## [RECORDS PROVIDED]
-- ==== Sys2Proof/Machine/Routes.lean ====
section
/-!
DEFINITION. Routes over absent links on the mesh and on the trunk, and the route tables (01 R28; 02 R59; 15 R331, R332,
R338, R346).
-/

namespace Sys2Proof.Machine

open Sys2Proof

/-- A network of routers; router number `cols * row + column`. The trunk's rows and columns close (15, The trunk). -/
structure Grid where
  rows : Nat
  cols : Nat
  wraps : Bool

/-- The mesh: one router a site (R14). -/
def meshGrid : Grid := ⟨64, 66, false⟩
/-- The trunk: one router a base tussock. -/
def trunkGrid : Grid := ⟨16, 16, true⟩

/-- The positions whose link to the next position a leg crosses, on a line of `size`. Where the line closes the leg takes the
shorter way round, and of two equal ways the one that counts up: DESIGN CHOICE, log entry 14. -/
def legLinks (wraps : Bool) (size a b : Nat) : List Nat :=
  if wraps then
    let up := (b + size - a) % size
    if 2 * up ≤ size then (upFrom a up).map (· % size) else (upFrom b (size - up)).map (· % size)
  else upFrom (min a b) (max a b - min a b)

/-- Whether a row's link from a column to the next is absent, by the mark at either end. -/
def Grid.eastAbsent (g : Grid) (down : Sparse Bool) (row c : Nat) : Bool :=
  Sparse.get false down (4 * (g.cols * row + c) + 1) || Sparse.get false down (4 * (g.cols * row + (c + 1) % g.cols) + 3)
/-- Whether a column's link from a row to the next is absent, by the mark at either end. -/
def Grid.southAbsent (g : Grid) (down : Sparse Bool) (col r : Nat) : Bool :=
  Sparse.get false down (4 * (g.cols * r + col) + 2) || Sparse.get false down (4 * (g.cols * ((r + 1) % g.rows) + col))

/-- Whether a leg along a row is free of absent links. -/
def Grid.rowFree (g : Grid) (down : Sparse Bool) (row a b : Nat) : Bool :=
  (legLinks g.wraps g.cols a b).all fun c => !g.eastAbsent down row c
/-- Whether a leg along a column is free of absent links. -/
def Grid.colFree (g : Grid) (down : Sparse Bool) (col a b : Nat) : Bool :=
  (legLinks g.wraps g.rows a b).all fun r => !g.southAbsent down col r

/-- Whether the XY route avoids every absent link (R331). -/
def Grid.xyFree (g : Grid) (down : Sparse Bool) (a b : Nat) : Bool :=
  g.rowFree down (a / g.cols) (a % g.cols) (b % g.cols) && g.colFree down (b % g.cols) (a / g.cols) (b / g.cols)
/-- Whether the YX route does. -/
def Grid.yxFree (g : Grid) (down : Sparse Bool) (a b : Nat) : Bool :=
  g.colFree down (a % g.cols) (a / g.cols) (b / g.cols) && g.rowFree down (b / g.cols) (a % g.cols) (b % g.cols)
/-- The waypoint of a route record: two XY routes that meet there avoid every absent link. Of several the lowest number is
taken: DESIGN CHOICE, log entry 63. -/
def Grid.waypoint (g : Grid) (down : Sparse Bool) (a b : Nat) : Option Nat :=
  (upFrom 0 (g.rows * g.cols)).find? fun w => g.xyFree down a w && g.xyFree down w b

/-- The form of route that a pair of routers uses (R331); none where they cannot reach each other. A route record follows from
the marks alone, so the model computes it where it is used. -/
def Grid.form (g : Grid) (down : Sparse Bool) (a b : Nat) : Option Route :=
  if g.xyFree down a b then some .xy
  else if g.yxFree down a b then some .yx
  else (g.waypoint down a b).map .way

/-- Whether two routers reach each other (R59). -/
def Grid.reaches (g : Grid) (down : Sparse Bool) (a b : Nat) : Bool := (g.form down a b).isSome

/-- Whether every link of a mesh router is absent; its site is then isolated (R332). -/
def meshCut (down : Sparse Bool) (site : Nat) : Bool :=
  let r := site / 66
  let c := site % 66
  (c = 65 || meshGrid.eastAbsent down r c) && (c = 0 || meshGrid.eastAbsent down r (c - 1))
    && (r = 63 || meshGrid.southAbsent down c r) && (r = 0 || meshGrid.southAbsent down c (r - 1))

/-- The generation and the site of a core in the route table of a meadow (R338). The table is written by ADMIT only; what it
holds of a core before is not stated: generation 0 at the default column, DESIGN CHOICE, log entry 63. -/
def State.route (s : State) (m : Option Nat) (n : Nat) : Half × Nat :=
  match m.bind fun k => Sparse.get none (s.meadow k).routes n with
  | some (g, p) => (g, 66 * (n / 64) + p)
  | none => (0, 66 * (n / 64) + (if n % 64 < 32 then n % 64 else n % 64 + 1))

/-- The route from a core to a site (R331). -/
def State.routeTo (s : State) (n site : Nat) : Route :=
  (meshGrid.form s.heath.meshDown (s.siteOf n) site).getD .xy

end Sys2Proof.Machine
end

## [AIM OF THE TASK]
Nothing beyond the lines from the start of the entries through the line with "def Grid.xyFree (g" should appear. Repeat those lines exactly, both ends included.

## [ANSWER TO THE EXERCISE]
-- ==== Sys2Proof/Machine/Routes.lean ====
section
/-!
DEFINITION. Routes over absent links on the mesh and on the trunk, and the route tables (01 R28; 02 R59; 15 R331, R332,
R338, R346).
-/

namespace Sys2Proof.Machine

open Sys2Proof

/-- A network of routers; router number `cols * row + column`. The trunk's rows and columns close (15, The trunk). -/
structure Grid where
  rows : Nat
  cols : Nat
  wraps : Bool

/-- The mesh: one router a site (R14). -/
def meshGrid : Grid := ⟨64, 66, false⟩
/-- The trunk: one router a base tussock. -/
def trunkGrid : Grid := ⟨16, 16, true⟩

/-- The positions whose link to the next position a leg crosses, on a line of `size`. Where the line closes the leg takes the
shorter way round, and of two equal ways the one that counts up: DESIGN CHOICE, log entry 14. -/
def legLinks (wraps : Bool) (size a b : Nat) : List Nat :=
  if wraps then
    let up := (b + size - a) % size
    if 2 * up ≤ size then (upFrom a up).map (· % size) else (upFrom b (size - up)).map (· % size)
  else upFrom (min a b) (max a b - min a b)

/-- Whether a row's link from a column to the next is absent, by the mark at either end. -/
def Grid.eastAbsent (g : Grid) (down : Sparse Bool) (row c : Nat) : Bool :=
  Sparse.get false down (4 * (g.cols * row + c) + 1) || Sparse.get false down (4 * (g.cols * row + (c + 1) % g.cols) + 3)
/-- Whether a column's link from a row to the next is absent, by the mark at either end. -/
def Grid.southAbsent (g : Grid) (down : Sparse Bool) (col r : Nat) : Bool :=
  Sparse.get false down (4 * (g.cols * r + col) + 2) || Sparse.get false down (4 * (g.cols * ((r + 1) % g.rows) + col))

/-- Whether a leg along a row is free of absent links. -/
def Grid.rowFree (g : Grid) (down : Sparse Bool) (row a b : Nat) : Bool :=
  (legLinks g.wraps g.cols a b).all fun c => !g.eastAbsent down row c
/-- Whether a leg along a column is free of absent links. -/
def Grid.colFree (g : Grid) (down : Sparse Bool) (col a b : Nat) : Bool :=
  (legLinks g.wraps g.rows a b).all fun r => !g.southAbsent down col r

/-- Whether the XY route avoids every absent link (R331). -/
def Grid.xyFree (g : Grid) (down : Sparse Bool) (a b : Nat) : Bool :=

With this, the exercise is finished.